[[ Exercise data, beginning ]]

/-- R66, R68, R271: `trap n` enters the handler with n as INDEX and returns past itself; `eret` restores PC and level from kepc; below
supervisor level `eret` and `halt` raise the privilege trap; `halt` stops the core. -/
def Obligations.SystemForms : Prop :=
  ∀ (s : State) (c t off : Nat) (a : Args), Plain s.mach c t = true →
    let u := s.mach.me
    let r : FaultRec := { cause := 0x26, index := a.imm.setWidth 16, pc := u.pc }
    let back := s.mach.modMe fun v => { v with priv := Priv.ofCode u.kepcPriv.toNat, handler := false }
    (exec (.trap a) s = .next { s with mach := s.mach.trapEntry c t r s.mach.npc }) ∧
    (u.priv = .user → exec (.eret a) s = s.traps c t { cause := 0x03 } ∧ exec (.halt a) s = s.traps c t { cause := 0x03 }) ∧
    (u.priv ≠ .user ∧ u.kepcPriv = 3 → exec (.eret a) s = s.traps c t { cause := 0x02 }) ∧
    (u.priv ≠ .user ∧ u.kepcPriv ≠ 3 ∧ u.priv.code < u.kepcPriv.toNat → exec (.eret a) s = s.traps c t { cause := 0x03 }) ∧
    (u.priv ≠ .user ∧ u.kepcPriv.toNat ≤ u.priv.code → exec (.eret a) s = .next (s.after { back with npc := u.kepcPc, taken := true })) ∧
    (u.priv ≠ .user → ∃ v, exec (.halt a) s = .next v ∧ (v.mach.core c).halted = true ∧
      (v.mach.core c).mem.byte off = s.mach.myCore.mem.byte off ∧ (v.mach.core c).acc = s.mach.myCore.acc)

/-- R258: `done` leaves the frames held, sends the join decrement where slot 0 of the depth-3 frame names a cue, and frees the thread set; while
no send-window entry is free it waits, its frames left, and the join kept; a join that fails the checks of a decrement is reported. R97,
R259: `park` goes on at once where its event holds, else takes a free context record, and traps at the park limit; the context resumes at
Next. That it takes the lowest free record is the model's choice (log entry 17). -/
def Obligations.DoneAndParkForms : Prop :=
  (∀ (s : State) (c t q off : Nat) (a : Args) (code : Nat), Plain s.mach c t = true → s.mach.me.doneJoin = none →
    let k := s.mach.myCore
    let heads : List Nat := (([7, 6, 5, 4, 3].map fun i => vget s.mach.me.d 0 i).filter (· != 0)).map fun f => f.toNat % 65536 + 8
    let words : List Nat := heads ++ (if vget s.mach.me.d 0 3 = 0 then [] else [(vget s.mach.me.d 0 3).toNat % 65536 + 16])
    let calm : Bool := heads.all (fun h => !s.mach.heldRange c h 8) && words.all (fun w => w % 8 == 0 && (k.sideAt w).ecc == .good)
    let j := k.joinOf t
    let m := s.mach.modCore c (·.leaveAll t)
    let freed (m : Mach) : Mach := m.modCore c (·.modTs t ThreadSet.release)
    let lost : FaultRec :=
      { cause := 0x4D, addr := j, index := BitVec.ofNat 16 code, pc := s.mach.me.pc, priv := BitVec.ofNat 2 s.mach.me.priv.code }
    (calm = true ∧ j = 0 → exec (.done a) s = .next (s.after (freed m))) ∧
    (calm = true ∧ j ≠ 0 ∧ m.cueTarget c j = .ok (q, off) ∧ m.windowFree c = true → exec (.done a) s =
        .next (s.after (freed (m.post c t q (.cue off false (some j)) none true)))) ∧
    (calm = true ∧ j ≠ 0 ∧ m.cueTarget c j = .ok (q, off) ∧ m.windowFree c = false → exec (.done a) s =
        .next { s with mach := (m.modMe fun u => { u with doneJoin := some j }).stall s.mach.cur .other }) ∧
    (calm = true ∧ j ≠ 0 ∧ m.cueTarget c j = .error code → exec (.done a) s =
      .next (s.after (freed (m.event c lost (some t)))))) ∧
  (∀ (s : State) (c t i : Nat) (a : Args), Plain s.mach c t = true →
    let e := s.mach.me.xreg a.s
    let kind := e.toNat / 2 ^ 62
    let time := e.toNat / 2 ^ 40 % 2 ^ 20
    let fits := e.toNat / 2 ^ 60 % 4 = 0 ∧ e.toNat / 2 ^ 26 % 2 ^ 14 = 0
    let k := s.mach.myCore
    let reads : List Nat := if kind = 1 then [e.toNat % 2 ^ 16]
      else if kind = 2 then [k.inOff (e.toNat / 2 ^ 24 % 4), k.inOff (e.toNat / 2 ^ 24 % 4) + 8] else []
    let good := kind ≠ 3 ∧ fits ∧ (kind = 0 → time ≠ 0) ∧ (kind = 1 → e.toNat % 8 = 0) ∧
      reads.all (fun w => (k.sideAt w).ecc == .good) = true
    (kind = 3 ∨ ¬fits ∨ (kind = 0 ∧ time = 0) → exec (.park a) s = s.traps c t { cause := 0x02, addr := e }) ∧
    (kind = 1 ∧ fits ∧ e.toNat % 8 ≠ 0 → exec (.park a) s = s.traps c t { cause := 0x05, addr := BitVec.ofNat 64 (e.toNat % 2 ^ 16) }) ∧
    (good ∧ k.eventHolds e = true → exec (.park a) s = s.passes) ∧
    (good ∧ k.eventHolds e = false ∧ k.freeRec = none → exec (.park a) s = s.traps c t { cause := 0x17 }) ∧
    (good ∧ k.eventHolds e = false ∧ k.freeRec = some i ∧ s.mach.recHeld c i = false → exec (.park a) s = .next (s.after
      (s.mach.parkIn c t i 2 e s.mach.npc (if time = 0 then none else some (s.mach.clk + time * 256))))))

/-- R184, R187, R191: a scalar load of the own core or of a live core of the cluster gives the bytes at its address, lowest address first,
zero-extended; a load whose predicate bit 0 is 0 makes no access. -/
def Obligations.ScalarLoads : Prop :=
  ∀ (s : State) (c t off q : Nat) (a : Args) (i : Instr) (n : Nat), Plain s.mach c t = true →
    (i, n) ∈ [(Instr.ldD a, 8), (Instr.ldW a, 4), (Instr.ldSize a, 2 ^ (a.v.toNat % 4)), (Instr.ldAcq a, 2 ^ (a.v.toNat % 4))] →
    let ea := s.mach.me.xreg a.s + a.imm
    let runs := s.on a = true ∧ off % n = 0
    let gives (d : Nat) : Host.Outcome State Fault Refusal :=
      .next (s.after ((s.mach.modCore d (·.correct off n)).modMe (·.setX a.d (BitVec.ofNat 64 ((s.mach.core d).number off n)))))
    (s.on a = false → exec i s = s.passes) ∧
    (runs ∧ ownAt c ea off = true ∧ s.mach.admits c t off n false = true → exec i s = gives c) ∧
    (runs ∧ coreAt q ea off = true ∧ q ≠ c ∧ sameCluster c q = true ∧ s.mach.live q = true ∧ s.mach.injPaused = false ∧
      s.mach.gone.contains q = false ∧ s.mach.unaccepted c t q off n = false ∧
      (s.mach.core q).aboveMark off n = none ∧ (s.mach.core q).badRead off n = none → exec i s = gives q)

/-- R79, R184, R187, R190, R191: a scalar store of the own core writes its bytes and no other byte of any memory, and counts as one store of
each word it touches; to another core of the cluster it leaves as one posted store. -/
def Obligations.ScalarStores : Prop :=
  ∀ (s : State) (c t off q d b : Nat) (a : Args) (i : Instr) (n : Nat), Plain s.mach c t = true →
    (i, n) ∈ [(Instr.stD a, 8), (Instr.stW a, 4), (Instr.stSize a, 2 ^ (a.v.toNat % 4)), (Instr.stS a, 2 ^ (a.v.toNat % 4)),
      (Instr.stRel a, 2 ^ (a.v.toNat % 4))] →
    (i = .stRel a → s.mach.quiet c t = true) →
    let ea := s.mach.me.xreg a.s + a.imm
    let v := s.mach.me.xreg a.d
    let runs := s.on a = true ∧ off % n = 0
    let m := s.mach.modCore c (·.store (spread off n v))
    (s.on a = false → exec i s = s.passes) ∧
    (runs ∧ ownAt c ea off = true ∧ s.mach.admits c t off n true = true →
      exec i s = .next (s.after m) ∧
      ((s.after m).mach.core d).mem.byte b =
        (if d = c ∧ off ≤ b ∧ b < off + n then v.extractLsb' (8 * (b - off)) 8 else (s.mach.core d).mem.byte b) ∧
      ((s.after m).mach.core c).verAt b = (if b / 8 = off / 8 then (s.mach.core c).verAt b + 1 else (s.mach.core c).verAt b)) ∧
    (runs ∧ coreAt q ea off = true ∧ q ≠ c ∧ sameCluster c q = true ∧ s.mach.live q = true ∧ s.mach.windowFree c = true →
      exec i s = .next (s.after (s.mach.post c t q (.store (spread off n v)) none true)))

/-- R190, R191: a posted store to another core of the partition, and a release store that earlier deliveries hold back, leave as one delivery in
a send-window entry; while none is free they wait. R191, R280: a release store that an earlier delivery of its party holds back, whatever
its scope, is posted behind it and behind the stream elements that the party has pushed; its instruction completes. To the own core it takes
no send-window entry (log entry 21). What a release store to own memory leaves as, while deliveries are outstanding, is read by inference
(log entry 21). -/
def Obligations.PostedAndReleaseStores : Prop :=
  (∀ (s : State) (c t off q : Nat) (a : Args) (i : Instr) (n : Nat), Plain s.mach c t = true → s.on a = true → c < 73728 →
    (i, n) ∈ [(Instr.pstD a, 8), (Instr.pstSize a, 2 ^ (a.v.toNat % 4))] →
    let ea := s.mach.me.xreg a.s + a.imm
    let data := spread off n (s.mach.me.xreg a.d)
    let sends := off % n = 0 ∧ coreAt q ea off = true ∧ q ≠ c ∧ s.mach.live q = true ∧
      (s.mach.part s.mach.myCore.part.toNat).holds (q % 512) (q / 512) = true
    (off % n = 0 ∧ ownAt c ea off = true ∧ s.mach.admits c t off n true = true →
      exec i s = .next (s.after (s.mach.modCore c (·.store data)))) ∧
    (sends ∧ s.mach.windowFree c = true → exec i s = .next (s.after (s.mach.post c t q (.store data) none true))) ∧
    (sends ∧ s.mach.windowFree c = false → exec i s = s.waits .other)) ∧
  (∀ (s : State) (c t : Nat) (a : Args) (off q : Nat), Plain s.mach c t = true → s.on a = true → s.mach.quiet c t = false →
    let n := 2 ^ (a.v.toNat % 4)
    let ea := s.mach.me.xreg a.s + a.imm
    let data := Payload.store (spread off n (s.mach.me.xreg a.d))
    let sends := (clusterCores c).contains q = true ∧ coreAt q ea off = true ∧ off % n = 0 ∧ q ≠ c ∧ s.mach.live q = true ∧
      sameCluster c q = true ∧ (s.mach.core q).protectedAt off n = none ∧ (s.mach.core q).aboveMark off n = none
    (ownAt c ea off = true ∧ off % n = 0 ∧ (List.range n).all (fun i => s.mach.admits c t ((off + i) / 8 * 8) 8 true) = true →
      exec (.stRel a) s = .next (s.after (s.mach.post c t c data none false true s.mach.me.pushed))) ∧
    (sends ∧ s.mach.windowFree c = true → exec (.stRel a) s = .next (s.after (s.mach.post c t q data none true true s.mach.me.pushed))) ∧
    (sends ∧ s.mach.windowFree c = false → exec (.stRel a) s = s.waits .other))

/-- R184: the checks of a local access, in their order: the space and its zero bits, the alignment, the reach, and for a store the protected
areas and frame headers; each trap names the address, and the frame-header fault the base of the frame. -/
def Obligations.AddressChecks : Prop :=
  ∀ (s : State) (c t q off f : Nat) (a : Args), Plain s.mach c t = true → s.on a = true →
    let ea := s.mach.me.xreg a.s + a.imm
    let sp := ea.toNat / 2 ^ 60
    let traps (i : Instr) (cause : Byte) : Prop := exec i s = s.traps c t { cause := cause, addr := ea }
    let remote := coreAt q ea off = true ∧ off % 8 = 0 ∧ q ≠ c
    let aligned := ea.toNat < 65536 ∧ ea.toNat % 8 = 0
    (2 ≤ sp ∧ sp ≤ 14 → traps (.ldD a) 0x04 ∧ traps (.stD a) 0x04 ∧ traps (.ldW a) 0x04 ∧ traps (.pstD a) 0x04) ∧
    (sp = 15 ∧ s.mach.me.priv = .user → traps (.ldD a) 0x03 ∧ traps (.stD a) 0x03 ∧ traps (.ldW a) 0x03) ∧
    (sp = 15 ∧ s.mach.me.priv ≠ .user → traps (.ldW a) 0x04 ∧ traps (.pstD a) 0x04) ∧
    (sp = 0 ∧ 65536 ≤ ea.toNat → traps (.ldD a) 0x04 ∧ traps (.stD a) 0x04 ∧ traps (.stW a) 0x04) ∧
    (sp = 0 ∧ ea.toNat < 65536 ∧ ea.toNat % 8 ≠ 0 → traps (.ldD a) 0x05 ∧ traps (.stD a) 0x05 ∧ traps (.pstD a) 0x05) ∧
    (remote ∧ s.mach.live q = false → traps (.ldD a) 0x06 ∧ traps (.stD a) 0x06 ∧ traps (.pstD a) 0x06) ∧
    (remote ∧ s.mach.live q = true ∧ sameCluster c q = false → traps (.ldD a) 0x04 ∧ traps (.stD a) 0x04) ∧
    (remote ∧ s.mach.live q = true ∧ c < 73728 ∧ (s.mach.part s.mach.myCore.part.toNat).holds (q % 512) (q / 512) = false →
      traps (.pstD a) 0x07) ∧
    (aligned ∧ s.mach.myCore.inQueueArea ea.toNat = true → traps (.stD a) 0x08) ∧
    (aligned ∧ s.mach.myCore.inQueueArea ea.toNat = false ∧ s.mach.myCore.inQueueArea (ea.toNat + 7) = false ∧
      s.mach.myCore.headerOf ea.toNat = some f → exec (.stD a) s = s.traps c t { cause := 0x09, addr := BitVec.ofNat 64 f })

/-- R194: an atomic of the own core reads the old value at its size, stores the new one in the same step and gives the old one, zero-extended,
once earlier accesses of the party are performed; `cas` stores only on a match. -/
def Obligations.AtomicForms : Prop :=
  ∀ (s : State) (c t : Nat) (a : Args) (off : Nat) (i : Instr), Plain s.mach c t = true →
    let n := 2 ^ (a.v.toNat % 4)
    let trim (w : Word) : Word := (w.setWidth (8 * n)).setWidth 64
    let signed (w : Word) : Int := (w.setWidth (8 * n)).toInt
    let x : Word := BitVec.ofNat 64 (s.mach.myCore.number off n)
    let b := trim (s.mach.me.xreg a.t)
    let e := trim (s.mach.me.xreg a.d)
    let m := s.mach.modCore c (·.correct off n)
    let stores (w : Word) : Host.Outcome State Fault Refusal :=
      .next (s.after ((m.modCore c (·.store (spread off n w))).modMe (·.setX a.d x)))
    let forms := [Instr.amoAdd a, .amoAnd a, .amoOr a, .amoXor a, .amoSwap a, .amoMin a, .amoMax a, .amoMinu a, .amoMaxu a, .cas a]
    (s.on a = true ∧ off % n = 0 ∧ ownAt c (s.mach.me.xreg a.s + a.imm) off = true ∧ s.mach.quiet c t = true ∧
      s.mach.admits c t off n true = true →
      exec (.amoAdd a) s = stores (x + b) ∧ exec (.amoAnd a) s = stores (x &&& b) ∧ exec (.amoOr a) s = stores (x ||| b) ∧
      exec (.amoXor a) s = stores (x ^^^ b) ∧ exec (.amoSwap a) s = stores b ∧
      exec (.amoMin a) s = stores (if signed x < signed b then x else b) ∧
      exec (.amoMax a) s = stores (if signed x < signed b then b else x) ∧
      exec (.amoMinu a) s = stores (if x.toNat < b.toNat then x else b) ∧
      exec (.amoMaxu a) s = stores (if x.toNat < b.toNat then b else x) ∧
      exec (.cas a) s = if x = e then stores b else .next (s.after (m.modMe (·.setX a.d x)))) ∧
    (s.on a = false ∧ i ∈ forms → exec i s = s.passes)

[[ Exercise data, end ]]

The required answer is the exact run of lines above starting at the line with "true ∧ s.mach.windowFree c = true →" and ending at the line with "(∀ (s : State) (c t off", with both ends present.

Output of the exercise
    (runs ∧ coreAt q ea off = true ∧ q ≠ c ∧ sameCluster c q = true ∧ s.mach.live q = true ∧ s.mach.windowFree c = true →
      exec i s = .next (s.after (s.mach.post c t q (.store (spread off n v)) none true)))

/-- R190, R191: a posted store to another core of the partition, and a release store that earlier deliveries hold back, leave as one delivery in
a send-window entry; while none is free they wait. R191, R280: a release store that an earlier delivery of its party holds back, whatever
its scope, is posted behind it and behind the stream elements that the party has pushed; its instruction completes. To the own core it takes
no send-window entry (log entry 21). What a release store to own memory leaves as, while deliveries are outstanding, is read by inference
(log entry 21). -/
def Obligations.PostedAndReleaseStores : Prop :=
  (∀ (s : State) (c t off q : Nat) (a : Args) (i : Instr) (n : Nat), Plain s.mach c t = true → s.on a = true → c < 73728 →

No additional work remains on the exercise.